- [TASK PROMPT]
Gather each line in the entries that includes the string "nmtBootdone".

(Saved entries)
/-! ## Every operation but `INIT` -/

/-- Everything an operation other than `INIT` can do: the configuration registers and the parameters stay; each other register
stays unless the operation is its writer; reactions are taken in order; the histories grow, `tx`, `ev` and statuses by
`routeEntry` entries. -/
structure ExecEffect (i : Instr) (s t : State) : Prop where
  own : t.regs.own = s.regs.own
  role : t.regs.role = s.regs.role
  hbInterval : t.regs.hbInterval = s.regs.hbInterval
  debug : t.regs.debug = s.regs.debug
  ready : t.regs.ready = s.regs.ready
  params : t.params = s.params
  bootDone : i ≠ .nmtBootdone → t.regs.bootDone = s.regs.bootDone
  hbLast : i ≠ .poll → t.regs.hbLast = s.regs.hbLast
  filt : (∀ a, i ≠ .filterAdd a) → t.regs.filt = s.regs.filt
  lst : (∀ c h, i ≠ .listenerReg c h) → t.regs.lst = s.regs.lst
  reactIn : ∃ n, t.env.reactIn = s.env.reactIn.drop n
  trace : Extends (routeEntry s.regs.role s.regs.lst) s t
  diag : s.out.diag <+: t.out.diag
  xcfg : s.out.xcfg <+: t.out.xcfg

theorem sendEntry_imp_routeEntry {role : Role} {lst : ListenerTable} {o : Obs} (h : sendEntry role o = true) :
    routeEntry role lst o = true := by
  cases o <;> simp_all [routeEntry, sendEntry]

theorem RouteEffect.exec {i : Instr} {s t : State} (h : RouteEffect s t) : ExecEffect i s t where
  own := h.own
  role := h.role
  hbInterval := by rw [h.regs]
  debug := by rw [h.regs]
  ready := h.ready
  params := h.params
  bootDone _ := by rw [h.regs]
  hbLast _ := by rw [h.regs]
  filt _ := h.filt
  lst _ := h.lst
  reactIn := h.reactIn
  trace := h.trace
  diag := h.diag
  xcfg := by rw [h.xcfg]

theorem SendEffect.exec {i : Instr} {s t : State} (h : SendEffect s t) : ExecEffect i s t :=
  RouteEffect.exec ⟨by rw [h.regs], h.params, h.inputs, ⟨0, by rw [h.reactIn]; rfl⟩, h.xcfg,
    h.trace.mono fun _ => sendEntry_imp_routeEntry, h.diag⟩

theorem receive_effect {s t : State} (h : receive s = .next t) :
    t.regs = { s.regs with nmt := t.regs.nmt } ∧ t.params = s.params ∧ (∃ n, t.env.reactIn = s.env.reactIn.drop n) ∧
    t.out.xcfg = s.out.xcfg ∧ Extends (routeEntry s.regs.role s.regs.lst) s t ∧ s.out.diag <+: t.out.diag := by
  unfold receive at h
  split at h
  · have e := (dispatch_effect h).1
    refine ⟨by simpa using e.regs, by simpa using e.params, by simpa using e.reactIn, by simpa using e.xcfg, ?_, by simpa using e.diag⟩
    obtain ⟨new, hn, hp⟩ := e.trace
    exact ⟨new, by simpa using hn, by simpa using hp⟩
  · cases h
    exact ⟨by simp, by simp, ⟨0, by simp⟩, by simp, .of_trace_eq (by simp), by simp⟩

theorem drain_effect {s t : State} (h : drain s = .next t) :
    t.regs = { s.regs with nmt := t.regs.nmt } ∧ t.params = s.params ∧ (∃ n, t.env.reactIn = s.env.reactIn.drop n) ∧
    t.out.xcfg = s.out.xcfg ∧ Extends (routeEntry s.regs.role s.regs.lst) s t ∧ s.out.diag <+: t.out.diag := by
  unfold drain at h
  split at h
  · obtain ⟨h1, h2, h3, h4, ⟨new, hn, hp⟩, h6⟩ := receive_effect h
    exact ⟨by simpa using h1, by simpa using h2, by simpa using h3, by simpa using h4, ⟨new, by simpa using hn, by simpa using hp⟩,
      by simpa using h6⟩
  · cases h
    exact ⟨by simp, by simp, ⟨0, by simp⟩, by simp, .of_trace_eq (by simp), by simp⟩

theorem receive_completes {s : State} (hl : ListenersLawful s) : ∃ t, receive s = .next t := by
  unfold receive
  split
  · exact dispatch_completes (by simpa [ListenersLawful] using hl)
  · exact ⟨_, rfl⟩

theorem drain_completes {s : State} (hl : ListenersLawful s) : ∃ t, drain s = .next t := by
  unfold drain
  split
  · exact receive_completes (by simpa [ListenersLawful] using hl)
  · exact ⟨_, rfl⟩

/-- What the timer check of `POLL` can do. -/
theorem checkTimer_effect (s : State) :
    (checkTimer s).regs = { s.regs with hbLast := (checkTimer s).regs.hbLast } ∧ (checkTimer s).params = s.params ∧
    (checkTimer s).env.reactIn = s.env.reactIn ∧ (checkTimer s).out.xcfg = s.out.xcfg ∧
    Extends (sendEntry s.regs.role) s (checkTimer s) ∧ s.out.diag <+: (checkTimer s).out.diag := by
  unfold checkTimer
  obtain ⟨h1, h2, h3, -, h5, ⟨new, hn, hp⟩, h7⟩ := hbTick_effect (now s).1 (now s).2
  exact ⟨by simpa using h1, by simpa using h2, by simpa using h3, by simpa using h5, ⟨new, by simpa using hn, by simpa using hp⟩,
    by simpa using h7⟩

theorem enterState_exec {i : Instr} {n : NmtState} {s t : State} (h : enterState n s = .next t) : ExecEffect i s t :=
  (enterState_route h).1.exec

/-- The inversion lemma of `exec`. -/
theorem exec_effect {i : Instr} {s t : State} (hi : ∀ a r h d, i ≠ .init a r h d) (h : exec i s = .next t) :
    ExecEffect i s t := by
  cases i with
  | nmtStart f => exact enterState_exec (whenSelected_eq_next.1 h).2.2
  | nmtStop f => exact enterState_exec (whenSelected_eq_next.1 h).2.2
  | nmtPreop f => exact enterState_exec (whenSelected_eq_next.1 h).2.2
  | nmtReset f => exact enterState_exec (whenSelected_eq_next.1 h).2.2
  | nmtIgn f =>
    cases (whenSelected_eq_next.1 h).2.2
    exact (RouteEffect.refl _).exec
  | pdoRx f => exact (notify_route rfl (whenSelected_eq_next.1 h).2.2).exec
  | hbRx f => exact (notify_route rfl (whenSelected_eq_next.1 h).2.2).exec
  | sdoReqRx f => exact (sdoRx_route (.inl rfl) (ownNode_lt _) (whenSelected_eq_next.1 h).2.2).exec
  | sdoRpyRxOwn f => exact (sdoRx_route (.inr rfl) (ownNode_lt _) (whenSelected_eq_next.1 h).2.2).exec
  | sdoRpyRxFlt f => exact (sdoRx_route (.inr rfl) (ownNode_lt _) (whenSelected_eq_next.1 h).2.2).exec
  | sdoRpyRxMst f =>
    obtain ⟨-, hs, ht⟩ := whenSelected_eq_next.1 h
    exact (sdoRx_route (.inr rfl) (nodeForMaster_lt (selected_sdoRpyRxMst.1 hs).1.2) ht).exec
  | unparsed f =>
    cases (whenSelected_eq_next.1 h).2.2
    exact ⟨rfl, rfl, rfl, rfl, rfl, rfl, fun _ => rfl, fun _ => rfl, fun _ => rfl, fun _ => rfl, ⟨0, rfl⟩, .of_trace_eq rfl,
      by simp [reportUnparsed], List.prefix_refl _⟩
  | init a r hb d => exact absurd rfl (hi a r hb d)
  | listenerReg c hd =>
    cases (whenReady_eq_next.1 h).2
    unfold listenerReg
    split
    · exact ⟨rfl, rfl, rfl, rfl, rfl, rfl, fun _ => rfl, fun _ => rfl, fun _ => rfl, fun hh => absurd rfl (hh c hd), ⟨0, rfl⟩,
        .of_trace_eq rfl, List.prefix_refl _, List.prefix_refl _⟩
    · exact (RouteEffect.refl _).exec
  | filterAdd a =>
    cases (whenReady_eq_next.1 h).2
    unfold filterAdd
    dsimp only
    split
    · exact (RouteEffect.refl _).exec
    · exact ⟨rfl, rfl, rfl, rfl, rfl, rfl, fun _ => rfl, fun _ => rfl, fun hh => absurd rfl (hh a), fun _ => rfl, ⟨0, rfl⟩,
        .of_trace_eq rfl, List.prefix_refl _, by simp⟩
  | sdoSendReq d => cases (whenReady_eq_next.1 h).2; exact (sdoSendReq_effect d s).exec
  | sdoSendRsp d => cases (whenReady_eq_next.1 h).2; exact (sdoSendRsp_effect d s).exec
  | pdoSend id l p => cases (whenReady_eq_next.1 h).2; exact (pdoSend_effect id l p s).exec
  | nmtSend cs tg => cases (whenReady_eq_next.1 h).2; exact (nmtSend_effect cs tg s).exec
  | poll =>
    obtain ⟨u, hu, ht⟩ := andThen_eq_next.1 (whenReady_eq_next.1 h).2
    cases ht
    obtain ⟨h1, h2, h3, h4, h5, h6⟩ := drain_effect hu
    obtain ⟨g1, g2, g3, g4, g5, g6⟩ := checkTimer_effect u
    have hr : u.regs.role = s.regs.role := by rw [h1]
    refine ⟨by rw [g1, h1], by rw [g1, h1], by rw [g1, h1], by rw [g1, h1], by rw [g1, h1], g2.trans h2, fun _ => by rw [g1, h1],
      fun hh => absurd rfl hh, fun _ => by rw [g1, h1], fun _ => by rw [g1, h1], by rw [g3]; exact h3,
      h5.trans ((hr ▸ g5).mono fun _ => sendEntry_imp_routeEntry), h6.trans g6, by rw [g4, h4]⟩
  | rxirq =>
    obtain ⟨h1, h2, h3, h4, h5, h6⟩ := receive_effect (whenReady_eq_next.1 h).2
    exact ⟨by rw [h1], by rw [h1], by rw [h1], by rw [h1], by rw [h1], h2, fun _ => by rw [h1], fun _ => by rw [h1], fun _ => by rw [h1],
      fun _ => by rw [h1], h3, h5, h6, by rw [h4]⟩
  | nmtBootdone =>
    have h := (whenReady_eq_next.1 h).2
    split at h
    · unfold bootdone at h
      split at h
      · have e := (enterState_route h).1
        exact ⟨e.own, e.role, by rw [e.regs]; rfl, by rw [e.regs]; rfl, e.ready, e.params, fun hh => absurd rfl hh,
          fun _ => by rw [e.regs]; rfl, fun _ => e.filt, fun _ => e.lst, e.reactIn, e.trace, e.diag, by rw [e.xcfg]; rfl⟩
      · cases h
        exact ⟨rfl, rfl, rfl, rfl, rfl, rfl, fun hh => absurd rfl hh, fun _ => rfl, fun _ => rfl, fun _ => rfl, ⟨0, rfl⟩,
          .of_trace_eq rfl, List.prefix_refl _, List.prefix_refl _⟩
    · cases h

/-- `INIT` that answered a next state. -/
theorem init_effect {a : Nat} {r : Role} {hb : Time} {d : Bool} {s t : State} (h : exec (.init a r hb d) s = .next t) :
    1 ≤ a ∧ a ≤ 127 ∧ t.regs = initRegs s.params a r hb d ∧ t.params = s.params ∧ t.env = s.env ∧
    t.out.trace = s.out.trace ∧ t.out.diag = s.out.diag ∧ s.out.xcfg <+: t.out.xcfg := by
  simp only [exec, execInit] at h
  split at h
  · rename_i ha
    cases h
    exact ⟨ha.1, ha.2, rfl, rfl, rfl, rfl, rfl, by simp⟩
  · cases h

end Sys2Proof.Machine
end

- [SOLUTION TO THIS EXERCISE]
  bootDone : i ≠ .nmtBootdone → t.regs.bootDone = s.regs.bootDone
  | nmtBootdone =>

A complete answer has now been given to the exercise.